= Data section =
/-- A count of the low bits of a register: `n` leading zeros (R110). -/
def LeadingZeros (w n : Nat) (x : BitVec w) : Prop :=
  n ≤ w ∧ (∀ i, w - n ≤ i → i < w → x.getLsbD i = false) ∧ (n < w → x.getLsbD (w - 1 - n) = true)

/-- `n` trailing zeros (R110). -/
def TrailingZeros (w n : Nat) (x : BitVec w) : Prop :=
  n ≤ w ∧ (∀ i, i < n → x.getLsbD i = false) ∧ (n < w → x.getLsbD n = true)

/-- A condition between two registers at the width of T (R67). -/
def holdsAt (t : BitVec 4) (c : Nat) (a b : BitVec (tWidth t)) : Prop :=
  match c with
  | 0 => a = b
  | 1 => a ≠ b
  | 2 => a.toInt < b.toInt
  | 3 => b.toInt ≤ a.toInt
  | 4 => a.toNat < b.toNat
  | 5 => b.toNat ≤ a.toNat
  | _ => True

/-! The words of the spec: scalar floating point (R30 to R59). -/

/-- The number that a finite value is, where it is no square root. -/
def Val.rat : Val → Option Rat
  | .fin neg m => if m.root || m.den == 0 then none else some ((if neg then -1 else 1) * (m.num / m.den))
  | _ => none

/-- The number that a code of a floating-point format stands for: none for an infinity and a NaN (R30, R35). -/
def Fmt.number (f : Fmt) (code : Nat) : Option Rat := (decodeF f code).rat

/-- A scalar instruction that merges events and does not trap: register d holds the result, VSTAT has the events added, each EIX
register that was free and whose event was raised captures index 0, SN advances under SR, and nothing else of the triad but its own
role changes (R50, R57, R115). -/
structure FpResult (s t : State) (d : BitVec 6) (bits : Nat) (ev : Ev) (sr : Bool) : Prop
    extends OnlyTriad s t, StandsAt s t s.th.successor [d] where
  value : t.x d = if d = 0#6 then 0 else BitVec.ofNat 64 bits
  triad : t.tr = { s.tr.setRole s.cur.role t.th with
    vstat := s.tr.vstat ||| ev.setWidth 64, eix := t.tr.eix, sn := if sr then s.tr.sn + 1#64 else s.tr.sn }
  capture : ∀ c, c < 6 → t.tr.eix.getD c 0 =
    if ev.getLsbD c ∧ (s.tr.eix.getD c 0).getLsbD 63 = false then 0x8000000000000000#64 else s.tr.eix.getD c 0

/-- A scalar floating-point word that runs to its end without a trap: no event it raises is enabled, and only the computer rounds
stochastically (R45, R59). -/
def State.fpRuns (s : State) (f : FmtA) (ev : Ev) : Prop :=
  (fpRm f = 5 → s.cur.role = .computer) ∧ enabled s.tr.vstat &&& ev = 0

/-! The words of the spec: memory. -/

/-- Bytes stored under a key slot at a place of memory, and nothing else of memory: the bytes read back under that key slot, every
other byte of the same lines reads under it as before, and every byte of every other line reads as before under every key slot. -/
structure Stores (s t : State) (pa : Nat) (bs : List Byte) (key : Nat) : Prop where
  holds : physRead t pa bs.length key = bs
  beside : ∀ a, a < pa ∨ pa + bs.length ≤ a → physRead t a 1 key = physRead s a 1 key
  away : ∀ a k, a / 64 ∉ linesOf pa bs.length → physRead t a 1 k = physRead s a 1 k

/-- An address that stores reach: not behind an isolated expander (R388). -/
def Reached (s : State) (pa : Nat) : Prop :=
  ∀ p, portOf pa = some p → (s.io.port p).expander = true → (s.io.port p).iso = false

/-- Two states that differ in memory and in the current triad alone. -/
structure OnlyMemory (s t : State) : Prop where
  device : t = { s with mem := t.mem, triads := t.triads }
  others : ∀ c, c ≠ s.cur.ctxn → t.triad c = s.triad c
  triad : t.tr = s.tr.setRole s.cur.role t.th

/-- n bytes at an address that an access of the current thread finds in local memory, clean and free to use: `u` is the state after
the translation (R118, R119, R229). -/
structure Finds (s u : State) (a : Word) (n : Nat) (acc : Acc) (pa key frame : Nat) : Prop where
  aligned : a.toNat % n = 0
  found : locate s s.tr.core s.cred a acc true = (.here pa key frame, u)
  free : markHolds u pa n = false

/-- The n-byte number in local memory. -/
def numberAt (s : State) (pa n key : Nat) : Nat := bytesNat (physRead s pa n key)

/-! The words of the spec: vector instructions (R89 to R92, R129 to R138, R57). -/

/-- The current thread, not in VP mode, may issue a vector instruction whose checks at decode and at dispatch give `dec` and `disp`: the
checks pass, its triad owns the vector state, and each ring it reads has an entry and the one it writes has room (R136, R91). -/
structure VectorReady (s : State) (dec disp : Bool) (reads writes : List Opnd) : Prop where
  started : s.Started
  plain : s.vpNow = none
  decode : dec = true
  owns : s.ownsVec = true
  dispatch : disp = true
  rings : s.ringBlock (ringsOf reads) (ringsOf writes).head? = false

/-- No event traps, no event is held from before a stop, and lane groups perform their windows at once (R59, R130, R355). -/
def State.quiet (s : State) : Prop := enabled s.tr.vstat = 0 ∧ s.th.resume = none ∧ s.slip = none

/-- A vector instruction of the current thread is complete: its slot's vector state is `v`, its events `ev` are merged, SN advances
by `adv`, the thread goes on at the successor with its registers outside `ds` as they were, and nothing else changes. -/
structure VectorDone (s t : State) (v : VecState) (ev : Evs) (adv : Nat) (ds : List (BitVec 6)) : Prop
    extends StandsAt s t s.th.successor ds where
  device : t = { s with triads := t.triads, slots := t.slots }
  others : ∀ c, c ≠ s.cur.ctxn → t.triad c = s.triad c
  slot : t.slot s.tr.slotKey = { s.slot s.tr.slotKey with vec := v }
  slots : ∀ k, k ≠ s.tr.slotKey → t.slot k = s.slot k
  triad : t.tr = { s.tr.setRole s.cur.role t.th with
    vstat := s.tr.vstat ||| ev.ev.setWidth 64, eix := t.tr.eix, sn := s.tr.sn + BitVec.ofNat 64 adv }
  capture : ∀ c, c < 6 → t.tr.eix.getD c 0 =
    if ev.ev.getLsbD c ∧ (s.tr.eix.getD c 0).getLsbD 63 = false then BitVec.ofNat 64 (2 ^ 63 + ev.ix.getD c 0 % 2 ^ 32)
    else s.tr.eix.getD c 0

/-- The rings after an instruction took an entry of each ring that it read. -/
def RingsTaken (v v' : VecState) (reads : List Opnd) (dst : Opnd) : Prop :=
  ∀ q, dst ≠ .ring q → v'.ring q = if .ring q ∈ reads then (v.ring q).tail else v.ring q

/-- Poison of one EG after results: poisoned by a poisoned result, clean once each of its elements took a clean one, else as it was. -/
def egPoison (w : Nat) (act : List Nat) (pois : Nat → Bool) (eg : Nat) (old new : Bool) : Prop :=
  ((∃ e ∈ act, egOf w e = eg ∧ pois e = true) → new = true) ∧
  ((∀ e ∈ act, egOf w e = eg → pois e = false) → (∀ e, egOf w e = eg → e ∈ act) → new = false) ∧
  ((∀ e ∈ act, egOf w e = eg → pois e = false) → (∃ e, egOf w e = eg ∧ e ∉ act) → new = old)

/-- What an elementwise instruction does to the vector state (R90, R131, R134, R138): element e of register j of the destination takes
`val j e` where e is active and keeps its value elsewhere, and a ring takes a new entry that is zero elsewhere; poison follows the
EGs; no other register, mask or ring changes but for the entries taken. -/
structure Elementwise (v v' : VecState) (act : List Nat) (reads : List Opnd) (dst : Opnd) (g w : Nat) (val : Nat → Nat → Nat)
    (pois : Nat → Nat → Bool) : Prop where
  result : ∀ k, dst = .reg k → ∀ j, j < g → ∀ e,
    elemAt (v'.reg (k + j)) w e = if e ∈ act then val j e % 2 ^ w else elemAt (v.reg (k + j)) w e
  poison : ∀ k, dst = .reg k → ∀ j, j < g → ∀ eg, eg < 64 →
    egPoison w act (pois j) eg (smem (egKey (k + j) eg) v.pois) (smem (egKey (k + j) eg) v'.pois)
  entry : ∀ q, dst = .ring q → .ring q ∉ reads → ∃ r : RingEnt, v'.ring q = v.ring q ++ [r] ∧ r.open_ = false ∧
    (∀ e, elemAt r.bits w e = if e ∈ act then val 0 e % 2 ^ w else 0) ∧
    ∀ eg, smem eg r.pois = true ↔ ∃ e ∈ act, egOf w e = eg ∧ pois 0 e = true
  registers : ∀ n, (∀ k, dst = .reg k → n < k ∨ k + g ≤ n) →
    v'.reg n = v.reg n ∧ ∀ eg, eg < 64 → smem (egKey n eg) v'.pois = smem (egKey n eg) v.pois
  rings : RingsTaken v v' reads dst
  rest : v'.m = v.m ∧ v'.cfg = v.cfg ∧ v'.vp = v.vp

= How to complete this task =
Extract each line from the listing that holds the word "some".

= Task response =
  | .fin neg m => if m.root || m.den == 0 then none else some ((if neg then -1 else 1) * (m.num / m.den))
  ∀ p, portOf pa = some p → (s.io.port p).expander = true → (s.io.port p).iso = false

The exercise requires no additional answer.